The Zoo has established two teams, comprising of staff members across a range of occupations, to deliver and communicate on certain sustainability initiatives.
The Action Plan Environment (APE) team consists of 15 members across the Zoo’s staff to help translate sustainability both internally and externally. The APE team meets once a month to discuss improvements, with a particular focus on waste. The APE team was influential in developing the new signage, which has helped boost recycling rates amongst visitors. Meanwhile, the ‘APE Vine’ is a team of seven that issues monthly newsletters to encourage internal behaviour change to improve recycling.
Meanwhile, Sustainability and Waste Awareness Training was completed for 90% of catering staff, who continue to monitor waste levels and feed information back to the APE Team.
While figures aren’t publicly available for the cost savings of recycling, other initiatives at the Zoo has highlighted the economic benefits of the action plan.
Sustainability consultant Mabbett oversaw numerous trials at the Zoo to examine cost savings relating to energy efficiency. For example, changing heat controls has created £100,000 in cost savings annually. Trials were conducted in the Budongo Trail, which resulted in a 24% reduction in the heating bill, without issuing any capital spend. Replicating this across the Zoo generated the £100,000 savings.
Additionally, “Night at the Zoo” switch-off campaigns – whereby all non-essential electrical equipment was turned off – generated a minimum of £20,000 in savings once it was expanded all-year round.
Edinburgh Zoo is beginning to focus on future sustainability trends and technologies, such as electric vehicles, to drive the sustainability agenda further.
The Zoo has a long-standing partnership with the Energy Saving Trust, which has already educated around 30 staff members on fuel efficiency when using vehicles. As Climate Week (18-22 September) approaches, the Zoo will turn its focus to its fleet, with an emphasis on fuel efficiency.
In fact, Climate Week will be spent educating visitors on green building techniques. Using the Tiger Tracks enclosure as inspiration, staff will inform visitors how LED lighting, water harvesting and tree planting can reduce carbon footprints.

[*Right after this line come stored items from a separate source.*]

/-- R442: CONFIG_WRITE: the die sends the block of a WRITE to its tile. -/
def execConfigWrite (die : Nat) (s : State) : Host.Outcome State Fault Refusal :=
  .next (match configRequest s die with
    | none => s
    | some (w0, w1, w2, w3) =>
      let tag := bits w0 16 16
      let t : TileId := { die := die, tile := bits w0 4 12 }
      if bits w0 0 2 ≠ 1 then s
      else if s.staleRun die || configBad w0 w3 || w1.toNat % 8 ≠ 0 || (w2 ≠ 0x0F8 && w2 ≠ 0x1F8) then s.answerConfig die 0x30 tag
      else if s.deadRun die then s.answerConfig die 0 tag
      else if s.tileHolds t (bits w0 2 2) then s
      else
        let (st, s) := s.offerRun t (bits w0 2 2) w1.toNat
        (s.markBegun die).answerConfig die st tag)

/-! ## The loader routine (R255, R443) -/

/-- R353: a region as a rectangle word. -/
def RegionSt.word (r : RegionSt) : W32 :=
  BitVec.ofNat 32 (2 ^ 31 + r.x0 * 2 ^ 12 + r.y0 * 2 ^ 8 + (r.w - 1) * 2 ^ 4 + (r.h - 1))

/-- R255 steps 1 and 2: where the image that a SCENE.LOAD names stands, or the load error. -/
def loadImage (s : State) (a : Act) (va : Dbl) : Except Byte Nat :=
  match translateCtl s a.ctx va .read with
  | .ok pa =>
    if !(s.sch.admitted.any fun x => x.ctx == a.ctx && x.pa == pa && !x.script) then .error 0x37
    else
      let r := imRegion (s.mem.dbl pa)
      if r.die = a.region.die && r.rect = a.region.rect then .ok pa else .error 0x30
  | _ => .error 0x37

/-- R372: a tile moved with its region, by columns and rows; a port tile moves along its side. -/
def shiftTile (dx dy : Int) (t : TileId) : TileId :=
  if t.tile < 256 then
    { t with tile := (((t.tile / 16 : Nat) : Int) + dy).toNat * 16 + (((t.tile % 16 : Nat) : Int) + dx).toNat }
  else
    let side := (t.tile - 256) / 16
    let d := if side % 2 = 0 then dx else dy
    { t with tile := portIndex side (((t.tile % 16 : Nat) : Int) + d).toNat }

/-- R260, R372: a slot of a region filled again from the admitted image at `va`. The image's blocks go to the region
where it now stands. -/
def State.reloadSlot (s : State) (id k : Nat) (va : Dbl) : State :=
  let a := s.act id
  match translateCtl s a.ctx va .read with
  | .ok pa =>
    let m := s.imageMem pa
    let r := imRegion (m.dbl pa)
    let mv := shiftTile ((a.region.x0 : Int) - r.x0) ((a.region.y0 : Int) - r.y0)
    let as := (blockAddrs m (imNblk (m.dbl pa)) (pa + 64)).filter fun a => hdScn (m.dbl a) == k
    let at? (t : TileId) : Option Nat := as.find? fun b => mv { die := a.region.die, tile := hdTile (m.dbl b) } == t
    (s.ownTiles id).foldl (fun s t => match at? t with
      | some b => s.writeSlot t k (blockCfg m b)
      | none => s.writeSlot t k idleCfg) s
  | _ => s

/-- R443: a run of the loader routine changed. -/
def State.updLoad (s : State) (die : Nat) (f : LoadRun → LoadRun) : State :=
  let ls := s.ctl.loads.map fun r => if r.die = die then f r else r
  { s with ctl := { s.ctl with loads := ls } }

/-- R442, R443: a request placed in the die's ring. -/
def State.sendConfig (s : State) (die : Nat) (w0 w1 w2 : Nat) : State :=
  let ring := (s.ctl.configRings[die]!).1
  (ringPutPhys s ring 5 (leBytes 8 w0 ++ leBytes 8 w1 ++ leBytes 8 w2 ++ leBytes 8 0)).getD s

The Tiger Track is fitted with LEDs, FSC-certified timber, water harvesting butts and recycled content.
Electric vehicles are being explored, although no plans are currently in place to purchase any. A hybrid vehicle is used by staff to travel to the Zoo’s sister park, the Highland Wildlife Park, or within the community. The Zoo’s carpark is also fitted with two charging points for electric vehicles, open 24 hours a day and free of charge for visitors.
Edinburgh Zoo will also focus on building on the green policy at the Highland Wildlife Park, in an attempt to mirror the success that the Zoo has generated.